● Brief
What lines in the data below mention the string "above"? Copy them out.
----------------------------------------
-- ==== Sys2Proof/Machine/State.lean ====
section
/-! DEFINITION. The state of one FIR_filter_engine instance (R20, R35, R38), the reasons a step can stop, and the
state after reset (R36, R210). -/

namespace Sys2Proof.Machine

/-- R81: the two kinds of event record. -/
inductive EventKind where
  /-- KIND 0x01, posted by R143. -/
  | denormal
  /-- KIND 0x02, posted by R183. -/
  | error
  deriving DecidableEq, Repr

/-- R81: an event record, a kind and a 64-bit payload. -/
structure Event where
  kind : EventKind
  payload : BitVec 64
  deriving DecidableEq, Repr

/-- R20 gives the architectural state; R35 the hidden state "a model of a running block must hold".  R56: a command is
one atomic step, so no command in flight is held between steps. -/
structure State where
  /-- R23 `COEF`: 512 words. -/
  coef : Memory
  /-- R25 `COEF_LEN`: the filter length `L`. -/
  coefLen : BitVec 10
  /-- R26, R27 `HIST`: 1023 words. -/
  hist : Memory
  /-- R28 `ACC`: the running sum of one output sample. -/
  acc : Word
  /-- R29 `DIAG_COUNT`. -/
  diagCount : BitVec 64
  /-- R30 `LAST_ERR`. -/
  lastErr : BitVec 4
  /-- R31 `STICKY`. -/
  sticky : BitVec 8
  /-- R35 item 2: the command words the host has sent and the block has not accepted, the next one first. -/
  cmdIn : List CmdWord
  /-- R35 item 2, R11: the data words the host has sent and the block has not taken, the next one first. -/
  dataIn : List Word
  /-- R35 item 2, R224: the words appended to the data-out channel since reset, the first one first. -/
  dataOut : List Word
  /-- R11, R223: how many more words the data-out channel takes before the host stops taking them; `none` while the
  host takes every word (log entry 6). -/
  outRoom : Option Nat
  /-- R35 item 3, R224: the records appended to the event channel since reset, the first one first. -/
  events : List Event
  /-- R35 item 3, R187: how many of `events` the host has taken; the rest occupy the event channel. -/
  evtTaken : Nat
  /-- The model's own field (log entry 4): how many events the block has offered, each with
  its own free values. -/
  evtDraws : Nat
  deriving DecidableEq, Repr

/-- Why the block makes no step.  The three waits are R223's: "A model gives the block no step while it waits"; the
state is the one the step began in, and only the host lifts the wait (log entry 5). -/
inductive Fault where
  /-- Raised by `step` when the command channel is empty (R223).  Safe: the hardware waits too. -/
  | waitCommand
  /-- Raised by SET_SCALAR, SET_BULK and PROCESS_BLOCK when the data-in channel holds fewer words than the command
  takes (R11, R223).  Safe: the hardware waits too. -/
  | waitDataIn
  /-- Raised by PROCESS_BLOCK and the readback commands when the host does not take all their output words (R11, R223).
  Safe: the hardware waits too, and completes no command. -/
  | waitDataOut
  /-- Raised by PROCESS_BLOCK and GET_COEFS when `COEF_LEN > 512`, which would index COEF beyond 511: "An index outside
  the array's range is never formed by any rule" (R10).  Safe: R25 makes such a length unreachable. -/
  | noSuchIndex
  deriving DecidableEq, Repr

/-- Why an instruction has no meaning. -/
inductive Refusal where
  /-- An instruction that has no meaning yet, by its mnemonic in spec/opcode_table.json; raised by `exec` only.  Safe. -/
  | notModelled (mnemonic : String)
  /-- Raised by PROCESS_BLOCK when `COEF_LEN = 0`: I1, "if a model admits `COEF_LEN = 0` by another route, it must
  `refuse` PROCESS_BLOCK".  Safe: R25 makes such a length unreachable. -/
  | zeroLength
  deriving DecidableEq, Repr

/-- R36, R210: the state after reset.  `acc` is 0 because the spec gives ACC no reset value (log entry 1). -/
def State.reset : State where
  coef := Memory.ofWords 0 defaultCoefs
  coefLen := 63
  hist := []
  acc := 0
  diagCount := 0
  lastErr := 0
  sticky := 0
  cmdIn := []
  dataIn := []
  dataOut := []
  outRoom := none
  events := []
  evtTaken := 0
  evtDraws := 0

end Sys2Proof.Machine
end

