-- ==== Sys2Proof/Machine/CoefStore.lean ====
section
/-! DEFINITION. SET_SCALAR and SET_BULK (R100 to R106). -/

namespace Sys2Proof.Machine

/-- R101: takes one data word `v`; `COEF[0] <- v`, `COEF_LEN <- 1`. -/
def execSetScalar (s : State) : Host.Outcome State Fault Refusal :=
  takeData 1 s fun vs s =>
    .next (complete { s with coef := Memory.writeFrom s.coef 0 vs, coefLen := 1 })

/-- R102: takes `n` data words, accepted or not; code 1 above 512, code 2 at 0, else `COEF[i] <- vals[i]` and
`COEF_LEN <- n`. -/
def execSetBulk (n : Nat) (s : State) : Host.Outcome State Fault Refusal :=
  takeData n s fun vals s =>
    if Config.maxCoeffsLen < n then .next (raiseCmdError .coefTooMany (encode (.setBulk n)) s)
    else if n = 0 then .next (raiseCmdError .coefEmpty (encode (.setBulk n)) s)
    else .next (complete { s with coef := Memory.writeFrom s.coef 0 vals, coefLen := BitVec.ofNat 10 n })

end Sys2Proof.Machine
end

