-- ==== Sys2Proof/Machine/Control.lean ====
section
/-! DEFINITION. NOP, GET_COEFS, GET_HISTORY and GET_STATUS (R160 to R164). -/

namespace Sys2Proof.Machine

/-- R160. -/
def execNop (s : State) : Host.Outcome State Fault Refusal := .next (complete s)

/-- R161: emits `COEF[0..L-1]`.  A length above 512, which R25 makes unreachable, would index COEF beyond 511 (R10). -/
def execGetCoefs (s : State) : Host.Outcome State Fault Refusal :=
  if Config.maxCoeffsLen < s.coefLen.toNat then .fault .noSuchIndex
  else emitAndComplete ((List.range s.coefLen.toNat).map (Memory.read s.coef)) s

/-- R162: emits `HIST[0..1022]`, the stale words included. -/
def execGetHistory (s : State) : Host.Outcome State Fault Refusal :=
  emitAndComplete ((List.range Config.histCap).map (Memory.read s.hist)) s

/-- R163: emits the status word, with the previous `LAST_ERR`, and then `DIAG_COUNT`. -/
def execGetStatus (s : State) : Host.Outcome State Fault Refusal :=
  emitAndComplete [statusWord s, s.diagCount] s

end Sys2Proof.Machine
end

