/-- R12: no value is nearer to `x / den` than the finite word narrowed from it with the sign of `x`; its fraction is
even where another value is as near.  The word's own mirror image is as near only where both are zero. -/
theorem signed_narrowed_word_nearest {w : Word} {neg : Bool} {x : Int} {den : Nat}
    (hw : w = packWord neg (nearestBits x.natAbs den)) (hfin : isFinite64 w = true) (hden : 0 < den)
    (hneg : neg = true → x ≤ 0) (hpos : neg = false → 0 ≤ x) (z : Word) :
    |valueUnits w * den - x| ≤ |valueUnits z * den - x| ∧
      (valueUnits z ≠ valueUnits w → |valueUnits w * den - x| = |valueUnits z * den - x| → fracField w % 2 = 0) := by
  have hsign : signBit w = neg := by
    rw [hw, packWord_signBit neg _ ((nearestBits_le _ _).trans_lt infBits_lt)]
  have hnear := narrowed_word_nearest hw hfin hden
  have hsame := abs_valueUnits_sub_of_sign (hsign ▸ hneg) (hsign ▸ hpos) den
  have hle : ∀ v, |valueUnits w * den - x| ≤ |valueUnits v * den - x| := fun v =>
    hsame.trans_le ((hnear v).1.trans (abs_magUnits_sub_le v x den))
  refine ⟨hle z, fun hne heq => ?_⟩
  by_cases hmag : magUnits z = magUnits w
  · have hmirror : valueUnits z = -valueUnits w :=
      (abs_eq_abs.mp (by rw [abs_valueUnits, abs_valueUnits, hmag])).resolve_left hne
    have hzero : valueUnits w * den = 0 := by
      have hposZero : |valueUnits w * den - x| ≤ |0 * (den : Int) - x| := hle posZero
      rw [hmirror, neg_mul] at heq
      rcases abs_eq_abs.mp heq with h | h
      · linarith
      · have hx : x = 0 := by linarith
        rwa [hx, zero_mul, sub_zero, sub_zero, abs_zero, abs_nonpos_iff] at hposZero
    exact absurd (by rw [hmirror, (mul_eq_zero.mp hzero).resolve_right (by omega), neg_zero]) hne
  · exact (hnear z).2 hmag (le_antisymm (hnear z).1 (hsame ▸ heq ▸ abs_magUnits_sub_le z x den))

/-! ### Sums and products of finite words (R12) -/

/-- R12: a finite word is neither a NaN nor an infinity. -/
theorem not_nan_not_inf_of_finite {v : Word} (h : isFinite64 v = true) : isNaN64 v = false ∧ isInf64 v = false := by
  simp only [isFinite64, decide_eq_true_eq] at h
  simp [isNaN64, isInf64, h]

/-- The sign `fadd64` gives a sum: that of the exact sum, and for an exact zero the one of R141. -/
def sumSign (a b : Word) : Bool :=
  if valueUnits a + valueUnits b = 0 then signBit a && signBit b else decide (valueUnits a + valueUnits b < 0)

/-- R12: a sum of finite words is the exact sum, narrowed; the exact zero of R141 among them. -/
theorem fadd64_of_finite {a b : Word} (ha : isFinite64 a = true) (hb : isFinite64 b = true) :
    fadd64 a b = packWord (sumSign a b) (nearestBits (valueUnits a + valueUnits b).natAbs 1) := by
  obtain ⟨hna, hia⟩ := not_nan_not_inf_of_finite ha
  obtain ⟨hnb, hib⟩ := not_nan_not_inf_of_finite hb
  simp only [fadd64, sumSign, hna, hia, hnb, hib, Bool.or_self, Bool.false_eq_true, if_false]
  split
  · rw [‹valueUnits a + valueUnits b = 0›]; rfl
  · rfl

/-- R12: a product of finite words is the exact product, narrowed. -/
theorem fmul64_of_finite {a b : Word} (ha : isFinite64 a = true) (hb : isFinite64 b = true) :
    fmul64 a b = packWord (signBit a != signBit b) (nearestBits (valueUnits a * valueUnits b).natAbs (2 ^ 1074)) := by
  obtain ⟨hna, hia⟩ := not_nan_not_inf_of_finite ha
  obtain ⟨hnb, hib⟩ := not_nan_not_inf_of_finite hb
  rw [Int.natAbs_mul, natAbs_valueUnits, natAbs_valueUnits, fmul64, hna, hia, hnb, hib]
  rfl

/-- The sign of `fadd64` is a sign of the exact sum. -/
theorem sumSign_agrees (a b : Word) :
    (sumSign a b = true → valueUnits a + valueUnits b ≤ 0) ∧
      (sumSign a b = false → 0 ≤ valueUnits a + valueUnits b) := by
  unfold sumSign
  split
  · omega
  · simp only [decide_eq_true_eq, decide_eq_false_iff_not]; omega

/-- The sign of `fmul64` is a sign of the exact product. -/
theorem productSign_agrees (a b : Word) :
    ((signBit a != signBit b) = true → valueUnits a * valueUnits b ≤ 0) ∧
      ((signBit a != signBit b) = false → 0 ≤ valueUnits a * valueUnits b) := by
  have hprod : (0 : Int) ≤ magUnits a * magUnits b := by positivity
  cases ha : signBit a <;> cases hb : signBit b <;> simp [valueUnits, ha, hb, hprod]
----------------------------------------
● Solution
/-- R102: takes `n` data words, accepted or not; code 1 above 512, code 2 at 0, else `COEF[i] <- vals[i]` and
/-- R161: emits `COEF[0..L-1]`.  A length above 512, which R25 makes unreachable, would index COEF beyond 511 (R10). -/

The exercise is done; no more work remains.